The last thing I talked about, and the thing I think matters most, is the piece that’s missing from progressive politics right now. The Democratic Party and progressives think what we need to do is tax billionaires and corporations and then use that revenue to invest in the existing healthcare system or the existing education system. And what that misses is that if you put money into an already broken healthcare system that’s not creating more doctors, more nurses, more hospitals, that’s not creating the supply we need, then all you get is more of the same. Consolidation. Very rich corporations. The money goes in and it doesn’t come back out as care. It comes back out as profit.
We used to own about 50% of our healthcare delivery in this country. The hospitals, the clinics, all of it owned by counties, municipalities, states, and the federal government. Same thing with TVA here in Tennessee. We own the electrical production capacity. And I think that’s the only way you actually compete with the oligarchs and the monopolies. You create your own massive, vertically integrated, publicly owned systems that are competitive. That restores competition. That restores access. That’s the vision.
Saikat Chakrabarti and New Consensus are building the framework for this through something called Mission for America. It’s the most important work happening in progressive politics right now and almost nobody is talking about it. Go look at it.
More Sunday.
Coribn



Super appreciated the comment about how it's difficult to comprehend the collapse of certain infrastructures because for most people, life is going on. Yes, life is going on, but it's now "hollow." And hollow inside is a good description of the people who turn to authoritarianism to handle their fear, anger, and hate. Quite frankly, it feels like gaslighting on a grand scale.
And thank you, Corbin, for devoting yourself to being as we should all be: In service to each other. Win or lose, your efforts are not in vain.

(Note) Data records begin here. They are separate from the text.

-- ==== Sys2Proof/Machine/Status.lean ====
section
/-! DEFINITION. The part-owned words of the control area (R27, R28, R147, R148): commands ACKNOWLEDGE_READ,
ACKNOWLEDGE_WRITE and STATUS_WORD_WRITE. -/

namespace Sys2Proof.Machine

/-- Offset of the acknowledge word. -/
def acknowledgeOffset : Nat := 0xE00

/-- The acknowledge word's read: the highest-priority entry is taken and cleared, and ATTN brought up to date; nothing
pending answers 0 (R147). -/
def takeEntry (s : State) : Word × State :=
  match firstPending s.flu.entries with
  | some i =>
    (acknowledgeWord (entryOrder.getD i (.device .configReject)) (s.flu.entries.getD i 0),
      updateLines { s with flu := { s.flu with entries := s.flu.entries.set i 0 } })
  | none => (0, s)

/-- The value of a status word and the state after it is read: only the acknowledge word's read changes anything (R28). -/
def readStatus (offset : Nat) (s : State) : Word × State :=
  if offset = acknowledgeOffset then takeEntry s else (statusWord s offset, s)

/-- A status word of a read transfer answered by the part (R28). -/
def answerStatus (_h : InHand) (_a : Nat) (k : WordKind) (s : State) : State :=
  match k with
  | .status offset => finishWord [(readStatus offset s).1] (readStatus offset s).2
  | _ => s

/-- The word is a status word. -/
def isStatusWord (_be : BitVec 4) : WordKind → Bool
  | .status _ => true
  | _ => false

/-- The word is the acknowledge word. -/
def isAcknowledgeWord (_be : BitVec 4) : WordKind → Bool
  | .status offset => offset == acknowledgeOffset
  | _ => false

/-- The word is a protected status word (R27). -/
def isProtectedWord (_be : BitVec 4) : WordKind → Bool
  | .status offset => offset != acknowledgeOffset
  | _ => false

/-- ACKNOWLEDGE_READ: the read of a status word (R28, R147). The other status words have no row of their own; the step of
R28 is this one (log 12). -/
def execAcknowledgeRead (s : State) : Result :=
  .next (onWord false isStatusWord answerStatus s)

/-- Every entry of the pending set cleared, and ATTN brought up to date (R148). -/
def clearEntries (s : State) : State :=
  updateLines { s with flu := { s.flu with entries := List.replicate 25 0 } }

/-- ACKNOWLEDGE_WRITE: whatever its data and byte enables (R148). -/
def execAcknowledgeWrite (s : State) : Result :=
  .next (onWord true isAcknowledgeWord (fun _ _ _ s => finishWord [] (clearEntries s)) s)

/-- A protected word is absorbed: the transfer is marked for one PROTECT with the first one's address (R27). -/
def absorbProtected (a : Nat) (s : State) : State :=
  modInHand (fun h => { h with protect := some (h.protect.getD a) }) s

/-- STATUS_WORD_WRITE (R27). -/
def execStatusWordWrite (s : State) : Result :=
  .next (onWord true isProtectedWord (fun _ a _ s => finishWord [] (absorbProtected a s)) s)

end Sys2Proof.Machine
end

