-- ==== Sys2Proof/Certificates/Slice0/Obligations.lean ====
section
/-! DEFINITION. The statements for the provers, in the order of the spec's chapters. -/

section Statements

open Sys2Proof Sys2Proof.Machine Sys2Proof.Safety

/-! ## The step, reset and the clock -/

/-- A step takes the command at the front of the queue; on an empty queue the block idles (the model's choice, log 4). -/
def Obligations.StepTakesFrontCommand : Prop :=
  (∀ c rest s, s.pending = c :: rest → step s = exec c { s with pending := rest }) ∧
    ∀ s, s.pending = [] → step s = .next s

/-- R88, R103, R122, R158: at RESET every block takes its reset values, and the release keeps them. What a record write in
progress leaves in memory is a free number of its words, from the first on (R21, log 8). R1, R6: a request that waited for
the transfer in hand is answered RETRY (log 11). The model's choices: the bus is free while RESET is held (log 20), the pins
show no older answer (log 19), and RESET asserted while it is held resets again (log 24). -/
def Obligations.ResetLeavesResetValues : Prop :=
  (∀ s, ∃ t n, exec .resetAsserted s = .next t ∧ ResetValues t ∧ t.resetHeld = true ∧ t.mct.bus = .free ∧
      t.pending = s.pending ∧ t.request = none ∧ (s.request = none → t.answers = []) ∧
      (s.request ≠ none → t.answers = [.retry]) ∧ n ≤ 4 ∧
      t.mem = match s.mct.bus with
        | .own (.recordWrite a words) => Memory.writeWords s.mem a (words.take n)
        | _ => s.mem) ∧
    ∀ s casel held t, ResetValues s → exec (.resetReleased casel held) s = .next t → ResetValues t

/-- R20, R21, R23: at the release CASEL is sampled, the timebase starts from 0 and memory initialisation holds the bus;
memory is kept unless RESET was held longer than 64 ms (free contents then, log 7). -/
def Obligations.ReleaseStartsInitialisation : Prop :=
  ∀ s casel held, s.resetHeld = true →
    ∃ t, exec (.resetReleased casel held) s = .next t ∧ LinesLaw t ∧
      (held ≤ 64000 → t.mem = s.mem) ∧ (MemoryLaw s → MemoryLaw t) ∧
      t = { s with
        resetHeld := false
        timebase := 0
        cau := { s.cau with casel := casel }
        mct := { s.mct with bus := .initialising }
        mem := t.mem
        faultLine := t.faultLine
        flu := { s.flu with attn := t.flu.attn }
        freeDraws := s.freeDraws + 1 }

/-- R20, R36: at the end of memory initialisation the banks are closed, no refresh is owed, the interval starts, and the
boot load asks for its first read. It ends only after its 200 us wait (log 14). -/
def Obligations.InitialisationEndStartsBootLoad : Prop :=
  ∀ s, s.mct.bus = .initialising → 200 ≤ s.timebase.toNat →
    exec .memoryInitialisationEnd s = .next
      { s with
        mct :=
          { bus := .free
            banks := [none, none, none, none]
            refreshOwed := 0
            intervalRunning := true
            queue := s.mct.queue ++
              [{ access := .bootLoadRead (controlBase s.cau.casel + 4 * s.cau.pendingSet.length)
                 joinTime := s.timebase }] } }

/-- R123: the timebase advances by 1 at each microsecond, wrapping, and stays while RESET is held. Nothing else changes. -/
def Obligations.TimebaseCounts : Prop :=
  ∀ s, exec .timebaseTick s = .next (if s.resetHeld then s else { s with timebase := s.timebase + 1 })

/-- R13, R14: the end of an interval adds 1 to the refresh-owed count below 8 and leaves 8; the end of a refresh leaves all
four banks closed and the bus free. -/
def Obligations.RefreshIsOwedAndEnds : Prop :=
  (∀ s, s.mct.intervalRunning = true →
      exec .refreshIntervalEnd s = .next
        { s with
          mct := { s.mct with refreshOwed := if s.mct.refreshOwed < 8 then s.mct.refreshOwed + 1 else s.mct.refreshOwed } }) ∧
    ∀ s, s.mct.bus = .refresh →
      exec .refreshEnd s = .next { s with mct := { s.mct with bus := .free, banks := [none, none, none, none] } }

/-- R17: with the bus free and RESET not held, a refresh starts if any is owed, else the own access at the head of the
queue, else nothing. Otherwise the grant is not ready, and the state stays as it is (the model's choice, log 3). -/
def Obligations.GrantGivesTheFreeBus : Prop :=
  (∀ s, s.resetHeld = false → s.mct.bus = .free →
      exec .grant s = .next
        (if 0 < s.mct.refreshOwed then
          { s with
            mct := { s.mct with
              bus := .refresh, refreshOwed := s.mct.refreshOwed - 1, banks := [none, none, none, none] } }
        else
          match s.mct.queue with
          | e :: rest => { s with mct := { s.mct with bus := .own e.access, queue := rest } }
          | [] => s)) ∧
    ∀ s, s.resetHeld = true ∨ s.mct.bus ≠ .free → exec .grant s = .next s

/-- R36: a word returned by the boot load goes to the next offset of the pending set, that of 001Ch also to the live read
index, and the next read is asked for. R37: after the word of 01FCh the implicit commit is made. There is no device copy in
BOOT (R47). -/
def Obligations.BootLoadFillsThePendingSet : Prop :=
  ∀ s a, s.mct.bus = .own (.bootLoadRead a) → s.cau.device = none →
    ∃ u, u = { s with
          cau := { s.cau with pendingSet := s.cau.pendingSet ++ [Memory.readWord s.mem a] }
          flu := { s.flu with
            readIndex := if s.cau.pendingSet.length = 7 then some (Memory.readWord s.mem a) else s.flu.readIndex }
          mct := { s.mct with bus := .free, banks := openedBanks s.mct.banks a } } ∧
      (s.cau.pendingSet.length + 1 < 128 →
        exec .bootLoadReadDone s = .next
          { u with
            mct := { u.mct with
              queue := s.mct.queue ++
                [{ access := .bootLoadRead (controlBase s.cau.casel + 4 * (s.cau.pendingSet.length + 1))
                   joinTime := s.timebase }] } }) ∧
      (128 ≤ s.cau.pendingSet.length + 1 → exec .bootLoadReadDone s = .next (commit u))

/-- R16, R152: a record write puts its four words at its slot and changes no other byte; the head record leaves the queue,
the write index advances by 1 modulo the capacity, and the next record is presented if it may be. -/
def Obligations.RecordWriteReachesTheRing : Prop :=
  ∀ s a words, s.mct.bus = .own (.recordWrite a words) →
    ∃ u, exec .recordWriteDone s = .next (presentHead u) ∧
      u = { s with
        mem := u.mem
        mct := { s.mct with bus := .free, banks := openedBanks s.mct.banks a }
        flu := { s.flu with
          queue := s.flu.queue.tail
          writeIndex := match s.cau.device with
            | some d => (s.flu.writeIndex + 1) % d.ringCapacity
            | none => s.flu.writeIndex } } ∧
      (MemoryLaw s → a % 16 = 0 → a + 16 ≤ 0x4000000 → ∀ w0 w1 w2 w3, words = [w0, w1, w2, w3] →
        Memory.readWord u.mem a = w0 ∧ Memory.readWord u.mem (a + 4) = w1 ∧ Memory.readWord u.mem (a + 8) = w2 ∧
          Memory.readWord u.mem (a + 12) = w3 ∧
          ∀ x, x < a ∨ a + 16 ≤ x → Memory.readByte u.mem x = Memory.readByte s.mem x)

/-! ## Arrivals -/

/-- R6, R5: an arrival while RESET is held, during memory initialisation, or during the boot load with a word in the control
area is answered RETRY and changes nothing else. R1: a request presented while a transfer is in hand is no arrival yet; it
waits on the pins, and nothing else changes (log 11). -/
def Obligations.PortAnswersRetry : Prop :=
  (∀ s t, s.inHand.isSome = true → t.wellFormed = true → exec (.transferArrival t) s = .next { s with request := some t }) ∧
  ∀ s t, s.inHand = none → t.wellFormed = true →
    (s.resetHeld = true ∨ s.mct.bus = .initialising ∨
      (s.cau.config = .boot ∧ ∃ i, i < t.wordCount ∧ controlBase s.cau.casel ≤ wordAddress t i ∧
        wordAddress t i < controlBase s.cau.casel + 0x1000)) →
    exec (.transferArrival t) s = .next { s with answers := [.retry] }

/-- R18, R7, R1: the arbiter's table. A transfer that is taken is in hand with the regions of that moment, holds the bus, and
changes nothing else but the pins, which show no answer from then on (the model's choice, log 19). -/
def Obligations.ArbiterDecidesArrivals : Prop :=
  ∀ s t, PassedOn s t →
    (s.mct.bus ≠ .free → exec (.transferArrival t) s = .next { s with answers := [.retry] }) ∧
    (s.mct.bus = .free → s.mct.refreshOwed = 8 →
      exec (.transferArrival t) s = .next
        { s with
          answers := [.retry]
          mct := { s.mct with bus := .refresh, refreshOwed := 7, banks := [none, none, none, none] } }) ∧
    (∀ e rest, s.mct.bus = .free → s.mct.refreshOwed < 8 → s.mct.queue = e :: rest →
      20 ≤ (s.timebase - e.joinTime).toNat →
      exec (.transferArrival t) s = .next
        { s with answers := [.retry], mct := { s.mct with bus := .own e.access, queue := rest } }) ∧
    (s.mct.bus = .free → s.mct.refreshOwed < 8 →
      (∀ e rest, s.mct.queue = e :: rest → (s.timebase - e.joinTime).toNat < 20) →
      exec (.transferArrival t) s = .next
        { s with
          answers := []
          mct := { s.mct with bus := .transfer }
          inHand := some
            { transfer := t
              snapshot :=
                { controlBase := controlBase s.cau.casel
                  ring := s.cau.device.map fun d => (d.ringBase, d.ringCapacity)
                  left := s.left.inForce.map fun a => a.desc.geometry
                  right := s.right.inForce.map fun a => a.desc.geometry }
              handled := 0
              readData := []
              commit := false
              protect := none
              tear := none
              frameDone := none
              scanDone := none } })

/-- R9: each next word is handled by the command of one row (which row reads the status words is the model's choice, log 12):
it is one word further, of the same transfer, after it. The command is in wordCommands; any other of these, and any of them
where no word is next, is not taken (the model's choice, log 3). -/
def Obligations.EachWordHasOneRow : Prop :=
  (∀ s h a k, s.currentWord = some (h, a, k) → (∀ sd b o, k = .buffer sd b o → (s.side sd).inForce.isSome = true) →
    OfSides ViewShown s →
    ∃ t j, exec (rowFor h.transfer.write (enablesOf h.transfer) k) s = .next t ∧
      rowFor h.transfer.write (enablesOf h.transfer) k ∈ wordCommands ∧
      t.inHand = some j ∧ j.transfer = h.transfer ∧ j.handled = h.handled + 1) ∧
  ∀ s c, c ∈ wordCommands →
    (s.currentWord = none → exec c s = .next s) ∧
      ∀ h a k, s.currentWord = some (h, a, k) → c ≠ rowFor h.transfer.write (enablesOf h.transfer) k →
        exec c s = .next s

/-- An event that is not ready is not taken, and the state stays as it is (the model's choice, log 3), and an ill-formed request
is none (log 23). -/
def Obligations.UnreadyEventsAreNotTaken : Prop :=
  ∀ s,
    (∀ casel held, s.resetHeld = false → exec (.resetReleased casel held) s = .next s) ∧
    (s.mct.bus ≠ .initialising ∨ s.timebase.toNat < 200 → exec .memoryInitialisationEnd s = .next s) ∧
    (s.mct.intervalRunning = false → exec .refreshIntervalEnd s = .next s) ∧
    (s.mct.bus ≠ .refresh → exec .refreshEnd s = .next s) ∧
    ((∀ a, s.mct.bus ≠ .own (.bootLoadRead a)) → exec .bootLoadReadDone s = .next s) ∧
    ((∀ a ws, s.mct.bus ≠ .own (.recordWrite a ws)) → exec .recordWriteDone s = .next s) ∧
    (∀ t, t.wellFormed = false → exec (.transferArrival t) s = .next s) ∧
    (s.inHand = none → exec .transferEnd s = .next s) ∧
    (∀ sd, (∀ t, (s.side sd).view.watchdog = some t → (s.timebase - t.loadTime).toNat < t.duration) →
      exec (.watchdogExpiry sd) s = .next s) ∧
    (∀ sd, (∀ t, (s.side sd).view.hold = some t → (s.timebase - t.loadTime).toNat < t.duration) →
      exec (.holdTimerExpiry sd) s = .next s)

/-! ## Words and their kinds -/

/-- R2: a burst covers the aligned block that contains the address, visits each word of it once, begins at the addressed
word, runs upward and goes on from the block's first word. -/
def Obligations.BurstOrderCoversTheBlock : Prop :=
  ∀ t : Transfer, t.wordCount ∈ [1, 4, 8, 16] ∧
    (let n := t.wordCount
     let block := t.address.toNat / (4 * n) * (4 * n)
     let first := t.address.toNat / 4 % n
     (∀ i, i < n → wordAddress t i = block + 4 * ((first + i) % n)) ∧
       ((List.range n).map (wordAddress t)).Perm ((List.range n).map fun k => block + 4 * k))

/-- R11: column, bank and row are bits 10:2, 12:11 and 25:13 of a word address and give it back; every word of a transfer
shares one bank and one row. -/
def Obligations.TransferStaysInOneRow : Prop :=
  (∀ a, a % 4 = 0 → a < 0x4000000 →
      columnOf a < 512 ∧ bankOf a < 4 ∧ rowOf a < 8192 ∧ a = rowOf a * 2 ^ 13 + bankOf a * 2 ^ 11 + columnOf a * 4) ∧
    ∀ (t : Transfer) i j, i < t.wordCount → j < t.wordCount →
      bankOf (wordAddress t i) = bankOf (wordAddress t j) ∧ rowOf (wordAddress t i) = rowOf (wordAddress t j)

/-- R8: the kind of a word follows from the region its address lies in, where the regions share no byte (R35). -/
def Obligations.WordKindFollowsItsRegion : Prop :=
  ∀ sn a, (snapshotRegions sn).Pairwise (fun r q => ∀ x, ¬(inRegion r x ∧ inRegion q x)) →
    (inRegion (sn.controlBase, 0xE00) a → classify sn a = .parameter (a - sn.controlBase)) ∧
    (inRegion (sn.controlBase + 0xE00, 0x200) a → classify sn a = .status (a - sn.controlBase)) ∧
    (∀ sd g b, geometryIn sn sd = some g → inRegion (g.base b, g.w * g.h * 4) a →
      classify sn a = .buffer sd b ((a - g.base b) / 4)) ∧
    (∀ base capacity, sn.ring = some (base, capacity) → inRegion (base, capacity * 16) a →
      classify sn a = .ring ((a - base) / 16)) ∧
    ((∀ r ∈ snapshotRegions sn, ¬inRegion r a) → classify sn a = .plain)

Corbin, I really appreciate you naming the ownership question so directly. The part that stayed with me was not just the critique of reactive politics, but the structural point about where money flows and who owns the underlying systems. That is a conversation we do not have nearly enough.
The New Deal examples you referenced were not simply bold investments. They were institutional redesigns. Public utilities, rural electrification, regional development authorities. These were not temporary spending programs. They shifted who controlled infrastructure and how value circulated in communities. That is fundamentally different from taxing at the top and redistributing into systems that remain privately consolidated.
If we are serious about competing with oligarchic power, the conversation likely has to move toward economic democracy in tangible ways. Public options in delivery, worker ownership models, regional public banks, cooperative energy systems, municipally controlled healthcare infrastructure. Not as ideology, but as practical architecture that changes incentives and increases supply.
I also agree with you that vision matters. People rarely mobilize around being anti something. They mobilize around something they can picture and believe will materially improve their lives. But that vision also has to feel administratively credible. It has to answer how it works, who governs it, how it scales, and how it remains accountable.
The opportunity right now is not only rhetorical courage. It is designing systems that are democratic by structure, where ownership, governance, and benefit are aligned. I am glad you are bringing the ownership conversation forward.